Transforming growth factor, beta-2 gene mutation causes autosomal dominant Camurati-Engelmann disease, type 2 (OMIM % 606631)

Camurati-Engelmann disease, type 1 (CED1, OMIM # 131300) is the rare autosomal dominant skeletal dysplasia caused by select heterozygous loss-of-function defects within the gene TGFB1, which encodes transforming growth factor beta 1 (TGFB1). CED1 mutations are found in TGFB1 exons 1–4 that form the latency-associated peptide (LAP) of pro-TGFB1. Consequently, skeletal action of TGFB1 increases and thereby enhances bone formation manifest clinically as “progressive diaphyseal dysplasia”. Beginning 24 years ago negative TGFB1 analysis suggested rare genetic heterogeneity for CED, and Online Mendelian Inheritance In Man designated, of unknown etiology, “CED2” (OMIM % 606631). In 2024, three sporadic occurrences considered CED2 were reported to harbor either of two mutations of TGFB2, which encodes the LAP of transforming growth factor beta 2 (TGFB2).

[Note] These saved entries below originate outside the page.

-- ==== Sys2Proof/Machine/Reefer.lean ====
section
/-! DEFINITION. The Reefer Registry (chapter 6): the taking of a report (R115 to R128, R132) and the expiries of a
slot's deadlines (R129, R130). -/

namespace Sys2Proof.Machine

/-- A reefer slot. -/
def State.slot (s : State) (i : Slot) : ReeferSlot := s.registry.slots.get i.val

/-- The profile a slot names. -/
def State.profileOf (s : State) (i : Slot) : Profile := s.registry.profiles.get (s.slot i).config.profile.val

/-- The state with a slot's record replaced. -/
def State.setRecord (s : State) (i : Slot) (r : ReeferRecord) : State :=
  { s with registry := { s.registry with slots := s.registry.slots.set i.val { s.slot i with record := r } } }

/-- The interval charged at a report, in whole seconds, at most 600 (R119). -/
def chargedSeconds (now last : QuayTime) : Nat := min 600 ((now - last).toNat / 1000)

/-- The excursion accumulator after step 1 of an accepted report (R119). -/
def accumulated (p : Profile) (now : QuayTime) (previous : ReeferRecord) : Nat :=
  match previous.confirmed, previous.setpoint with
  | some c, some sp =>
    if (previous.freshness = .fresh ∨ previous.freshness = .stale) ∧ (p.band : Int) < c - sp then
      min 4294967295 (previous.excursion + (c - sp - (p.band : Int)).toNat * chargedSeconds now previous.lastTime)
    else previous.excursion
  | _, _ => previous.excursion

/-- A temperature limited to −500 to +500 (R121). -/
def limitTemp (t : Int) : Int := max (-500) (min 500 t)

/-- A temperature of a report was limited (R121). -/
def wasLimited : Option Int → Bool
  | none => false
  | some t => !decide (limitTemp t = t)

/-- The power state a code is read as: OFF for any code other than ON, OFF and DEFROST (R121). -/
def readPower (code : Byte) : Power := if code = 1 then .on else if code = 3 then .defrost else .off

/-- The range flag an accepted report leaves (R121). -/
def rangeFlagOf (rep : Report) : Bool :=
  wasLimited rep.supply || wasLimited rep.returnTemp || wasLimited rep.setpoint ||
  !within 1 3 rep.powerCode.toNat || decide (4 < rep.alarmCount) || rep.alarms.contains 0

/-- Two temperatures differ by at most a step. -/
def near (a b : Int) (step : Nat) : Bool := decide ((a - b).natAbs ≤ step)

/-- The spike filter: confirmed supply, candidate and candidate count after a limited reading (R122). -/
def spikeFilter (step : Nat) (reading : Option Int) (confirmed candidate : Option Int) (count : Nat) :
    Option Int × Option Int × Nat :=
  match reading with
  | none => (confirmed, candidate, count)
  | some r =>
    match confirmed with
    | none => (some r, candidate, 0)
    | some c =>
      if near r c step then (some r, candidate, 0)
      else if count = 0 then (confirmed, some r, 1)
      else
        match candidate with
        | some k =>
          if near r k step then (if count + 1 < 3 then (confirmed, candidate, count + 1) else (some r, candidate, 0))
          else (confirmed, some r, 1)
        | none => (confirmed, some r, 1)

/-- The record as steps 1 to 4 of an accepted report leave it (R119, R121 to R123). -/
def readInto (p : Profile) (now : QuayTime) (rep : Report) (r : ReeferRecord) : ReeferRecord :=
  let filtered := spikeFilter p.spikeStep (rep.supply.map limitTemp) r.confirmed r.candidate r.candidateCount
  { r with
    excursion := accumulated p now r
    rangeFlag := rangeFlagOf rep
    confirmed := filtered.1
    candidate := filtered.2.1
    candidateCount := filtered.2.2
    returnTemp := (rep.returnTemp.map limitTemp).or r.returnTemp
    setpoint := (rep.setpoint.map limitTemp).or r.setpoint
    power := some (readPower rep.powerCode)
    alarms := rep.alarms.filter fun a => !decide (a = 0) }

/-- The record with its four checks judged on its own values (step 5; R124 to R126). -/
def judgeChecks (p : Profile) (r : ReeferRecord) : ReeferRecord :=
  { r with
    high := highCheck p r.power r.confirmed r.setpoint r.high
    low := lowCheck p r.confirmed r.setpoint r.low
    powerCheck := decide (r.power = some .off)
    alarmCheck := !r.alarms.isEmpty }

/-- The record made FRESH, with its timers rearmed by the profile (step 6; R128). -/
def refresh (p : Profile) (now : QuayTime) (r : ReeferRecord) : ReeferRecord :=
  { r with
    freshness := .fresh, lastTime := now
    stale := some (later now (p.staleTime * 1000))
    lost := some (later now (p.lostTime * 1000)) }

/-- The record after an accepted report, its changed flag aside (R118). -/
def acceptedRecord (p : Profile) (now : QuayTime) (rep : Report) (r : ReeferRecord) : ReeferRecord :=
  { refresh p now (judgeChecks p (readInto p now rep r)) with lastCounter := some rep.counter }

/-- The confirmed supply has moved by the report delta since the last summary, or one of the two is unset (R132). -/
def supplyMoved (delta : Nat) (confirmed summarised : Option Int) : Bool :=
  match confirmed, summarised with
  | some c, some q => decide (delta ≤ (c - q).natAbs)
  | none, none => false
  | _, _ => true

/-- The record differs from the previous one in a way that makes its slot changed (R132). -/
def differs (p : Profile) (previous r : ReeferRecord) : Bool :=
  !decide (r.high = previous.high) || !decide (r.low = previous.low) || !decide (r.powerCheck = previous.powerCheck) ||
  !decide (r.alarmCheck = previous.alarmCheck) || !decide (r.freshness = previous.freshness) ||
  !decide (r.power = previous.power) || !decide (r.alarms = previous.alarms) ||
  supplyMoved p.reportDelta r.confirmed r.summarised

/-- A slot is found changed: its flag is set and it joins the tail of the change list, unless it is set already
(R132, R139). -/
def markChanged (i : Slot) (s : State) : State :=
  if (s.slot i).record.changed then s
  else
    let s := s.setRecord i { (s.slot i).record with changed := true }
    { s with registry := { s.registry with changeList := s.registry.changeList ++ [i] } }

/-- The data word of a slot's notices: the confirmed supply, absent when unset (R127). -/
def supplyWord (r : ReeferRecord) : Option (BitVec 16) := r.confirmed.map tempWord

/-- The notice of one check, for the edge it made (R127). -/
def checkNotice (i : Slot) (edges : EdgeSelect) (level : Nat) (enter leave : Event) (before after : Bool)
    (data : Option (BitVec 16)) (s : State) : State :=
  if !before && after && edges.enters then s.notify enter i.val level data
  else if before && !after && edges.leaves then s.notify leave i.val level data
  else s

/-- The notices of an accepted report: HIGH, LOW, POWER, ALARM (R127), then STALE_LEAVE (R128). -/
def reportNotices (i : Slot) (p : Profile) (before after : ReeferRecord) (s : State) : State :=
  let data := supplyWord after
  let s := checkNotice i p.highEdges p.highLevel .highEnter .highLeave before.high after.high data s
  let s := checkNotice i p.lowEdges p.lowLevel .lowEnter .lowLeave before.low after.low data s
  let s := checkNotice i p.powerEdges p.powerLevel .powerEnter .powerLeave before.powerCheck after.powerCheck data s
  let s := checkNotice i p.alarmEdges p.alarmLevel .alarmEnter .alarmLeave before.alarmCheck after.alarmCheck data s
  if decide (before.freshness = .stale ∨ before.freshness = .lost) && p.staleEdges.leaves then
    s.notify .staleLeave i.val p.staleLevel data
  else s

/-- An accepted report is applied to its slot (R118). -/
def acceptReport (i : Slot) (rep : Report) (s : State) : State :=
  let p := s.profileOf i
  let before := (s.slot i).record
  let after := acceptedRecord p s.quayTime rep before
  let s := s.setRecord i after
  let s := { s with registry := { s.registry with accepted := s.registry.accepted + 1 } }
  let s := if differs p before after then markChanged i s else s
  reportNotices i p before after s

/-- A report with another mark is refused as a mismatch (R116). -/
def mismatchReport (i : Slot) (rep : Report) (s : State) : State :=
  let r := (s.slot i).record
  let s := s.setRecord i { r with mismatches := bump16 r.mismatches }
  { s with registry := { s.registry with mismatched := s.registry.mismatched + 1 } }.notify .mismatch i.val
    (s.setting 47) (some (rep.counter.setWidth 16))

/-- A report that repeats the last counter is refused (R117). -/
def repeatReport (i : Slot) (s : State) : State :=
  let r := (s.slot i).record
  let s := s.setRecord i { r with duplicates := bump16 r.duplicates }
  { s with registry := { s.registry with repeated := s.registry.repeated + 1 } }

/-- A report is taken at the slot it names (R115). -/
def takeReport (i : Slot) (rep : Report) (s : State) : State :=
  let s := { s with registry := { s.registry with taken := s.registry.taken + 1 } }
  if !(s.slot i).config.registered then
    { s with registry := { s.registry with unregistered := s.registry.unregistered + 1 } }
  else if !decide (rep.mark = (s.slot i).config.mark) then mismatchReport i rep s
  else if (s.slot i).record.lastCounter = some rep.counter then repeatReport i s
  else acceptReport i rep s

/-- STALE_DEADLINE_EXPIRY (R129): a stale deadline that is armed and reached expires (log entry 2). -/
def execStaleDeadlineExpiry (i : Slot) (s : State) : Host.Outcome State Fault Refusal :=
  .next (
    let r := (s.slot i).record
    let p := s.profileOf i
    if due s.quayTime r.stale then
      let s := markChanged i (s.setRecord i { r with freshness := .stale, stale := none })
      if p.staleEdges.enters then s.notify .staleEnter i.val p.staleLevel (supplyWord r) else s
    else s)

/-- LOST_DEADLINE_EXPIRY (R130): a lost deadline that is armed and reached expires (log entry 2). -/
def execLostDeadlineExpiry (i : Slot) (s : State) : Host.Outcome State Fault Refusal :=
  .next (
    let r := (s.slot i).record
    let p := s.profileOf i
    if due s.quayTime r.lost then
      let s := markChanged i (s.setRecord i
        { r with freshness := .lost, lost := none, confirmed := none, candidateCount := 0 })
      s.notify .lost i.val p.staleLevel none
    else s)

end Sys2Proof.Machine
end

Herein, three adults (father, son, daughter) having the CED2 phenotype in a Peruvian family revealed a novel missense variant (c.108G > T, p.R36S) within the TGFB2 LAP domain. Debilitating painful skeletal disease featuring hyperostosis of entire long bones, worse in the men, presented early in childhood. Aminobisphosphonate therapy seemed helpful. Their TGFB2 variant was within a highly conserved domain across species, absent in the gnomAD database, “possibly damaging” by Polyphen-2, not tolerated by SIFT, homologous with TGFB1 at the same amino acid position (R36) as one reported TGFB2 mutation, co-segregated as autosomal dominant, and “likely pathogenic” per ACMG guidelines.